Work task →
From the data that follows, copy every line holding the string "issue".

[Stored data entries]
/-! ### The host -/

theorem State.Inv.issue (h : s.Inv) (w : Word) : (s.issue w).Inv := by
  obtain ⟨hu, hm, ht, hr⟩ := s.inv_iff.1 h
  exact (s.issue w).inv_iff.2 ⟨⟨hu.hasReset, hu.params, fun _ => rfl, fun _ => rfl, by simp⟩, hm.congr rfl,
    ht.congr rfl, hr.congr rfl⟩

/-- R27: a write to STATUS only clears DONE, so it keeps "BUSY excludes DONE". -/
theorem State.Inv.writeStatus (h : s.Inv) (v : Word) : (s.writeRegion (.reg .status) v).Inv := by
  obtain ⟨hu, hm, ht, hr⟩ := s.inv_iff.1 h
  refine (s.writeRegion (.reg .status) v).inv_iff.2 ⟨⟨hu.hasReset, hu.params, fun hb => ?_, hu.busyNoError, hu.errCode⟩,
    hm.congr rfl, ht.congr rfl, hr.congr rfl⟩
  show (s.status.done && !v.getLsbD 1) = false
  rw [hu.busyNotDone hb, Bool.false_and]

/-- R71: a write to the code table clears TRIE_VALID or leaves the entry. -/
theorem State.Inv.writeCt (h : s.Inv) (c : Byte) (w : Nat) (v : Word) : (s.writeCt c w v).Inv := by
  obtain ⟨hu, hm, ht, -⟩ := s.inv_iff.1 h
  rw [State.writeCt]
  split
  · exact (State.inv_iff _).2 ⟨hu.congr rfl, hm.congr rfl, ht.congr rfl, .of_invalid rfl⟩
  · exact h

theorem State.Inv.writeText (h : s.Inv) (k : Nat) (v : Word) : (s.writeRegion (.text k) v).Inv := by
  obtain ⟨hu, hm, ht, hr⟩ := s.inv_iff.1 h
  exact (State.inv_iff _).2 ⟨hu.congr rfl, ⟨Memory.wf_storeWord k v hm.text, hm.bits, hm.leafCount⟩, ht.congr rfl,
    hr.congr rfl⟩

theorem State.Inv.writeBits (h : s.Inv) (k : Nat) (v : Word) : (s.writeRegion (.bits k) v).Inv := by
  obtain ⟨hu, hm, ht, hr⟩ := s.inv_iff.1 h
  exact (State.inv_iff _).2 ⟨hu.congr rfl, ⟨hm.text, Memory.wf_storeWord k v hm.bits, hm.leafCount⟩, ht.congr rfl,
    hr.congr rfl⟩

theorem State.Inv.writeRegion (h : s.Inv) (r : Region) (v : Word) : (s.writeRegion r v).Inv := by
  cases r with
  | reg r =>
    cases r with
    | command => exact h.issue v
    | status => exact h.writeStatus v
    | _ => exact h.congr rfl rfl rfl rfl
  | ct c w => exact h.writeCt c w v
  | text k => exact h.writeText k v
  | bits k => exact h.writeBits k v
  | _ => exact h

theorem State.Inv.busWrite (h : s.Inv) (size : Nat) (off : Offset) (v : Word) : (s.busWrite size off v).state.Inv := by
  rcases s.busWrite_cases size off v with ⟨-, hw⟩ | ⟨-, -, -, hw⟩ | ⟨-, -, hw⟩ <;> rw [hw]
  · exact h
  · exact h.congr rfl rfl rfl rfl
  · exact h.writeRegion _ v

/-- R54: a block with legal parameters has the invariant after a reset, whatever draw numbers its memories (R226). -/
theorem State.inv_reset_with {p : Params} (h : p.legal = true) (fill : Nat) :
    State.Inv { State.reset with params := p, fill := fill } :=
  (State.inv_iff _).2 ⟨⟨rfl, h, nofun, nofun, Nat.zero_le _⟩, ⟨Sparse.wf_nil _, Sparse.wf_nil _, Nat.zero_le _⟩,
    .of_invalid (Sparse.wf_nil _) (Nat.zero_le _) rfl rfl, .of_invalid rfl⟩

theorem State.Inv.perform (h : s.Inv) (op : HostOp) (rest : List HostOp) : (s.perform op rest).Inv := by
  rcases s.perform_cases op rest with ⟨-, hp⟩ | ⟨size, off, v, -, m, hp⟩ | ⟨d, m, hp⟩ <;> rw [hp]
  · exact (State.inv_reset_with h.params s.draws).congr rfl rfl rfl rfl
  · exact (h.busWrite size off v).congr rfl rfl rfl rfl
  · exact h.congr rfl rfl rfl rfl

/-! ### The statements -/

/-- Settles O58: the parameters of R7 are legal, and draw 0 numbers the memories of State.reset. -/
theorem invariantHoldsAtReset : Obligations.InvariantHoldsAtReset :=
  State.inv_reset_with (p := Config.defaults) (by decide) 0

/-- Settles O59: a step completes a command, stage by stage, or an illegal word, or leaves the block, or does an
operation of the host; each keeps the invariant. -/
theorem everyStepKeepsTheInvariant : Obligations.EveryStepKeepsTheInvariant := by
  intro s t hinv h
  rcases step_cases h with ⟨-, i, -, he⟩ | ⟨-, -, rfl⟩ | ⟨-, -, rfl⟩ | ⟨-, op, rest, latency, -, -, -, rfl⟩
  · exact hinv.exec he
  · exact hinv.complete (by decide)
  · exact hinv
  · exact State.Inv.perform (s := { s with latency := latency }) (hinv.congr rfl rfl rfl rfl) op rest

end Sys2Proof.Machine
end

section
/-! PROOFS. What an access answers at each kind of offset (R65 to R67, R75): the rejected accesses, the offsets that
ignore writes, and every row of the table of a busy block. -/

namespace Sys2Proof.Machine

variable (s : State)

/-! ### The address map by kinds of offset (R44, R67, R75) -/

theorem offset_eq {off : Offset} {n : Nat} (h : off.toNat = n) : off = BitVec.ofNat 20 n := by
  rw [← h, BitVec.ofNat_toNat, BitVec.setWidth_eq]

theorem regionAt_of_reserved {a : Nat} (h : ReservedOffset a) : regionAt a = .reserved := by
  rcases h with h | h | h | h | h <;> simp (disch := omega) only [regionAt, if_neg, if_pos]

/-- R75: what reads its defined value while BUSY = 1 stands at the offsets that are always readable. -/
theorem readableWhileBusy_regionAt (a : Nat) : (regionAt a).readableWhileBusy = true ↔ AlwaysReadableOffset a := by
  have hreg : ∀ n < 15, (regAt n).readableWhileBusy = true ↔ n < 6 := by decide
  unfold regionAt
  split_ifs
  · rw [hreg _ (by omega)]
    omega
  all_goals
    simp only [Region.readableWhileBusy, true_iff, Bool.false_eq_true, false_iff]
    omega

theorem State.writeRegion_readOnly_register {n : Nat} (h : n < 4 ∨ (9 ≤ n ∧ n < 15)) (v : Word) :
    s.writeRegion (regAt n) v = s := by
  rcases h with h | ⟨h1, h2⟩ <;> interval_cases n <;> rfl

/-- R66, R67: what stands at a reserved or read-only offset takes no write. -/
theorem State.writeRegion_ignored {a : Nat} (h : ReservedOffset a ∨ ReadOnlyOffset a) (v : Word) :
    s.writeRegion (regionAt a) v = s := by
  rcases regionAt_cases a with ⟨ha, hr⟩ | ⟨h1, h2, -⟩ | ⟨h1, h2, -⟩ | ⟨h1, -⟩ | ⟨-, hr | ⟨_, hr⟩ | ⟨_, _, hr⟩⟩
  · rw [hr]
    exact s.writeRegion_readOnly_register (by omega) v
  · omega
  · omega
  · omega
  all_goals
    rw [hr]
    rfl

/-- R66, R67: a write to a reserved or read-only offset changes nothing, busy or not. -/
theorem State.busWrite_ignored {off : Offset} (ha : off.toNat % 4 = 0)
    (h : ReservedOffset off.toNat ∨ ReadOnlyOffset off.toNat) (v : Word) : s.busWrite 4 off v = ⟨.okay, s⟩ := by
  have hnd : (regionAt off.toNat).droppedWhileBusy = false := by
    rw [← Bool.not_eq_true, droppedWhileBusy_regionAt]
    omega
  rw [s.busWrite_of_region ha rfl (.inr hnd), s.writeRegion_ignored h]

/-- R75: a write to an input offset of a busy block is dropped. -/
theorem State.busWrite_dropped (hb : s.status.busy = true) {off : Offset} (ha : off.toNat % 4 = 0)
    (h : InputOffset off.toNat) (v : Word) : s.busWrite 4 off v = ⟨.okay, s.dropWrite⟩ := by
  simp [State.busWrite, accessAccepted_word ha, hb, (droppedWhileBusy_regionAt _).2 h]

/-- R75: a read of a busy block elsewhere than at the always readable offsets draws a free value. -/
theorem State.busRead_drawn (hb : s.status.busy = true) {off : Offset} (ha : off.toNat % 4 = 0)
    (h : ¬ AlwaysReadableOffset off.toNat) :
    s.busRead 4 off = ⟨.okay, Config.busyRead s.draws, { s with draws := s.draws + 1 }⟩ := by
  have hnr : (regionAt off.toNat).readableWhileBusy = false := by
    rwa [← Bool.not_eq_true, readableWhileBusy_regionAt]
  simp [State.busRead, accessAccepted_word ha, hb, hnr]

/-! ### The statements -/

/-- Settles O12: the check of size and offset comes before everything else. -/
theorem rejectedAccessesChangeNothing : Obligations.RejectedAccessesChangeNothing := by
  intro s size off v h
  have hrej := accessAccepted_rejected h
  exact ⟨by simp [State.busRead, hrej], by simp [State.busWrite, hrej]⟩

/-- Settles O13: a reserved offset is always readable and ignores writes. -/
theorem reservedOffsetsReadZeroAndIgnoreWrites : Obligations.ReservedOffsetsReadZeroAndIgnoreWrites := by
  intro s off v ha h
  exact ⟨s.busRead_of_region ha (regionAt_of_reserved h) (.inr rfl), s.busWrite_ignored ha (.inl h) v⟩

/-- Settles O14: read-only offsets ignore writes; CTRL and STATUS take the writes of O16 and O17. -/
theorem readOnlyOffsetsIgnoreWrites : Obligations.ReadOnlyOffsetsIgnoreWrites := by
  intro s off v ha
  obtain ⟨hctrl, -⟩ := ctrlHoldsIrqEnable
  obtain ⟨-, hstatus, -⟩ := statusReadsItsFieldsAndClearsOnOnes
  refine ⟨fun h => s.busWrite_ignored ha (.inr h) v, fun h => ?_, fun h => ?_⟩
  · rw [offset_eq h]
    exact ⟨_, (hctrl s v).2⟩
  · rw [offset_eq h]
    exact ⟨_, _, hstatus s v⟩

/-- Settles O24: the rows by the kind of the offset; the registers a busy block answers for are those of O15 to O17. -/
theorem busyBlockAnswersByTheTable : Obligations.BusyBlockAnswersByTheTable := by
  intro s off v hb ha
  obtain ⟨hid, htext, hbits, htrie, -⟩ := identificationRegistersAreConstant s v
  obtain ⟨hctrl, -⟩ := ctrlHoldsIrqEnable
  refine ⟨fun h => ?_, fun h => ?_, fun h => s.busWrite_ignored ha h v, fun h => s.busWrite_dropped hb ha h v,
    fun h => offset_eq h ▸ hid, fun h => offset_eq h ▸ htext, fun h => offset_eq h ▸ hbits,
    fun h => offset_eq h ▸ htrie, fun h => ?_, fun h => ?_,
    fun h => s.busRead_of_region ha (regionAt_of_reserved h) (.inr rfl), fun h => s.busRead_drawn hb ha h⟩ <;>
    rw [offset_eq h]
  · exact (hctrl s v).2
  · exact s.busWrite_of_region rfl (r := .reg .status) rfl (.inr rfl) v
  · exact (hctrl s v).1
  · exact s.busRead_of_region rfl (r := .reg .status) rfl (.inr rfl)

end Sys2Proof.Machine
end

section
/-! PROOFS. The host's turn (R76, R101, R201): which steps it is, what each operation leaves of the host, that every
write but one to COMMAND is idempotent (R73), and that a busy block keeps what its command works on (R77). -/

namespace Sys2Proof.Machine

/-! ### Storing a word twice (R68, R71) -/

section
variable {α : Type}

/-- Writes at different indices commute, on every list. -/
theorem Sparse.set_comm_of_lt (m : Sparse α) {i j : Nat} (h : i < j) (v w : α) :
    Sparse.set (Sparse.set m i v) j w = Sparse.set (Sparse.set m j w) i v := by
  induction m with
  | nil => simp (disch := omega) only [Sparse.set, if_pos, if_neg]
  | cons e m ih =>
    obtain ⟨k, x⟩ := e
    rcases Nat.lt_trichotomy i k with hi | hi | hi
    · rcases Nat.lt_trichotomy j k with hj | hj | hj <;> simp (disch := omega) only [Sparse.set, if_pos, if_neg]
    all_goals
      have hj : k < j := by omega
      simp (disch := omega) only [Sparse.set, if_pos, if_neg, ih]

theorem Sparse.set_comm (m : Sparse α) {i j : Nat} (h : i ≠ j) (v w : α) :
    Sparse.set (Sparse.set m i v) j w = Sparse.set (Sparse.set m j w) i v := by
  rcases Nat.lt_or_gt_of_ne h with h | h
  · exact Sparse.set_comm_of_lt m h v w
  · exact (Sparse.set_comm_of_lt m h w v).symm

theorem Table.put_put (t : Table α) (c : Byte) (v w : α) : (t.put c v).put c w = t.put c w :=
  Table.ext fun d => by
    simp only [Table.entry_put]
    split <;> rfl

end

theorem storeByte_storeByte (cap : Nat) (m : Memory) (i : Nat) (b : Byte) :
    storeByte cap (storeByte cap m i b) i b = storeByte cap m i b := by
  unfold storeByte
  split
  · exact Sparse.set_set m i b
  · rfl

/-- A store that changes nothing still changes nothing after a store to another byte. -/
theorem storeByte_stored_of_ne {cap : Nat} {m : Memory} {i j : Nat} {b : Byte} (h : storeByte cap m i b = m)
    (hne : j ≠ i) (b' : Byte) : storeByte cap (storeByte cap m j b') i b = storeByte cap m j b' := by
  unfold storeByte at h ⊢
  split_ifs at h ⊢
  · rw [Sparse.set_comm m hne, h]
  · exact h
  all_goals rfl

theorem storeWord_of_stored {cap : Nat} {m : Memory} {k : Nat} {v : Word}
    (h0 : storeByte cap m (4 * k) (byteOfWord v 0) = m) (h1 : storeByte cap m (4 * k + 1) (byteOfWord v 1) = m)
    (h2 : storeByte cap m (4 * k + 2) (byteOfWord v 2) = m) (h3 : storeByte cap m (4 * k + 3) (byteOfWord v 3) = m) :
    storeWord cap m k v = m := by
  rw [storeWord, h0, h1, h2, h3]

/-- Storing the same word again changes nothing: each byte stays stored while the bytes after it are. -/
theorem storeWord_storeWord (cap : Nat) (m : Memory) (k : Nat) (v : Word) :
    storeWord cap (storeWord cap m k v) k v = storeWord cap m k v := by
  have stored := fun (n : Memory) i b => storeByte_storeByte cap n i b
  apply storeWord_of_stored
  · exact storeByte_stored_of_ne (storeByte_stored_of_ne (storeByte_stored_of_ne (stored _ _ _)
      (by omega) _) (by omega) _) (by omega) _
  · exact storeByte_stored_of_ne (storeByte_stored_of_ne (stored _ _ _) (by omega) _) (by omega) _
  · exact storeByte_stored_of_ne (stored _ _ _) (by omega) _
  · exact stored _ _ _

theorem putWord_putWord (bits : BitVec 256) (i : Nat) (v : Word) :
    putWord (putWord bits i v) i v = putWord bits i v := by
  apply BitVec.eq_of_getLsbD_eq
  intro j hj
  simp only [getLsbD_putWord _ _ _ hj]
  split <;> rfl

theorem CtEntry.writeWord_writeWord (e : CtEntry) (w : Nat) (v : Word) :
    (e.writeWord w v).writeWord w v = e.writeWord w v := by
  unfold CtEntry.writeWord
  split_ifs
  · rfl
  · simp only [putWord_putWord]
  · rfl

/-! ### What a write leaves -/

variable (s : State)

theorem State.writeCt_writeCt (c : Byte) (w : Nat) (v : Word) : (s.writeCt c w v).writeCt c w v = s.writeCt c w v := by
  unfold State.writeCt
  split
  · simp only [Table.entry_put_self, Table.put_put, CtEntry.writeWord_writeWord]
  · rfl

theorem State.writeCt_eq (c : Byte) (w : Nat) (v : Word) : s.writeCt c w v = { s with
    ct := (s.writeCt c w v).ct, status := { s.status with trieValid := (s.writeCt c w v).status.trieValid } } := by
  unfold State.writeCt
  split <;> rfl

theorem Status.writeOneToClear_writeOneToClear (t : Status) (v : Word) :
    (t.writeOneToClear v).writeOneToClear v = t.writeOneToClear v := by
  simp [Status.writeOneToClear]

/-- R73: every region but COMMAND takes the same write twice as it takes it once. -/
theorem State.writeRegion_writeRegion {r : Region} (h : r ≠ .reg .command) (v : Word) :
    (s.writeRegion r v).writeRegion r v = s.writeRegion r v := by
  cases r with
  | reg r =>
    cases r with
    | command => exact absurd rfl h
    | status => simp only [State.writeRegion, Status.writeOneToClear_writeOneToClear]
    | _ => rfl
  | ct c w => exact s.writeCt_writeCt c w v
  | text k => simp only [State.writeRegion, storeWord_storeWord]
  | bits k => simp only [State.writeRegion, storeWord_storeWord]
  | _ => rfl

/-- R110: only a write to COMMAND starts a command. -/
theorem State.writeRegion_busy {r : Region} (h : r ≠ .reg .command) (v : Word) :
    (s.writeRegion r v).status.busy = s.status.busy := by
  cases r with
  | reg r =>
    cases r with
    | command => exact absurd rfl h
    | _ => rfl
  | ct c w => rw [State.writeRegion, State.writeCt_eq]
  | _ => rfl

@[simp] theorem State.writeRegion_master (r : Region) (v : Word) : (s.writeRegion r v).master = s.master := by
  cases r with
  | reg r => cases r <;> rfl
  | ct c w => rw [State.writeRegion, State.writeCt_eq]
  | _ => rfl

/-- The block does not write the host's own state. -/
@[simp] theorem State.busWrite_master (size : Nat) (off : Offset) (v : Word) :
    (s.busWrite size off v).state.master = s.master := by
  rcases s.busWrite_cases size off v with ⟨-, hw⟩ | ⟨-, -, -, hw⟩ | ⟨-, -, hw⟩ <;> rw [hw]
  · rfl
  · exact s.writeRegion_master _ v

@[simp] theorem State.busRead_master (size : Nat) (off : Offset) : (s.busRead size off).state.master = s.master := by
  obtain ⟨d, hd⟩ := s.busRead_state size off
  rw [hd]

Task result →
theorem State.Inv.issue (h : s.Inv) (w : Word) : (s.issue w).Inv := by
  exact (s.issue w).inv_iff.2 ⟨⟨hu.hasReset, hu.params, fun _ => rfl, fun _ => rfl, by simp⟩, hm.congr rfl,
    | command => exact h.issue v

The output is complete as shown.